Your Lambda Function Needs

Your custom Lambda function needs read access to the IDP working bucket (for S3-referenced images):

{
  "Effect": "Allow",
  "Action": ["s3:GetObject"],
  "Resource": "arn:aws:s3:::idp-working-bucket-*/temp/lambdahook/*"
}

IDP Stack Grants

The IDP stack automatically grants its Lambda functions:

  • lambda:InvokeFunction on arn:aws:lambda:*:*:function:GENAIIDP-*
  • s3:PutObject on the working bucket temp/lambdahook/ prefix (for image uploads)

Error Handling

The Lambda Hook includes built-in retry logic:

  • Transient errors (throttling, timeout): Retried with exponential backoff (same as Bedrock)
  • Function errors: Retried for unhandled exceptions (cold start issues, etc.)
  • Permanent errors: Raised immediately (invalid ARN, missing permissions, etc.)

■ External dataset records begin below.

-- ==== Sys2Proof/Laws/Run.lean ====
section
/-! SUPPORT. What a fetch reads (20_memory.md R52), and that instructions and ticks do not look at the environment's
bookkeeping (00_scope.md R9), so that steps and events can be held against each other. -/

namespace Sys2Proof.Machine

theorem State.hiByte_fetch (s : State) (a : Word) : hiByte (s.fetch a) = s.readByte a.toNat := hiByte_wordOfBytes _ _

theorem State.loByte_fetch (s : State) (a : Word) : loByte (s.fetch a) = s.readByte (a.toNat + 1) := loByte_wordOfBytes _ _

/-- A read depends on the masked address only (R50). -/
theorem State.readByte_congr {s : State} {a b : Nat} (h : maskAddr a = maskAddr b) : s.readByte a = s.readByte b := by
  rw [State.readByte, State.readByte, h]

/-- The state with other bookkeeping: its place in the frame and the two counters. -/
def State.withBookkeeping (s : State) (p : Phase) (f k : Nat) : State := { s with phase := p, frameNo := f, tickNo := k }

/-- An instruction neither reads nor writes the bookkeeping. -/
theorem exec_withBookkeeping (i : Instr) (s : State) (p : Phase) (f k : Nat) :
    ∃ t, exec i s = .next t ∧ exec i (s.withBookkeeping p f k) = .next (t.withBookkeeping p f k) := by
  cases i <;> exact ⟨_, rfl, rfl⟩

/-- Nor does a tick. -/
theorem tick_withBookkeeping (r : Draw) (s : State) (p : Phase) (f k : Nat) :
    ∃ t, tick r s = .next t ∧ tick r (s.withBookkeeping p f k) = .next (t.withBookkeeping p f k) := by
  unfold tick
  have hf : (s.withBookkeeping p f k).fetch (s.withBookkeeping p f k).pc = s.fetch s.pc := rfl
  rw [hf]
  rcases decode (s.fetch s.pc) with i | w
  · exact exec_withBookkeeping i (s.postFetch r) p f k
  · exact ⟨_, rfl, rfl⟩

/-- One more step of a run. -/
theorem run_succ {k : Nat} {s t : State} (h : step s = .next t) :
    Host.Core.run Sys2Proof.core (k + 1) s = Host.Core.run Sys2Proof.core k t := by
  have h' : Host.Core.step Sys2Proof.core s = .next t := h
  simp only [Host.Core.run]
  rw [h']

end Sys2Proof.Machine
end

Metering and Cost Tracking

Lambda Hook invocations are tracked in the document's metering data under:

{context}/lambda_hook/{lambda_arn}

For example: Extraction/lambda_hook/arn:aws:lambda:us-east-1:123456789012:function:GENAIIDP-extractor

Token usage from the Lambda response's usage field is included in metering for cost calculations.

Limitations

  1. Lambda payload limit: The 6MB synchronous invocation payload limit is mitigated by uploading images to S3, but extremely large text content (>5MB of text alone) may still hit the limit.
  2. Lambda timeout: Lambda functions have a maximum timeout of 15 minutes. For very large documents, consider chunking.
  3. Cold starts: Lambda cold starts add latency to the first invocation. Use provisioned concurrency for consistent performance.
  4. No cachePoint support: Bedrock's prompt caching feature is not available with Lambda hooks.
  5. No guardrails: Bedrock Guardrails are not applied to Lambda hook invocations.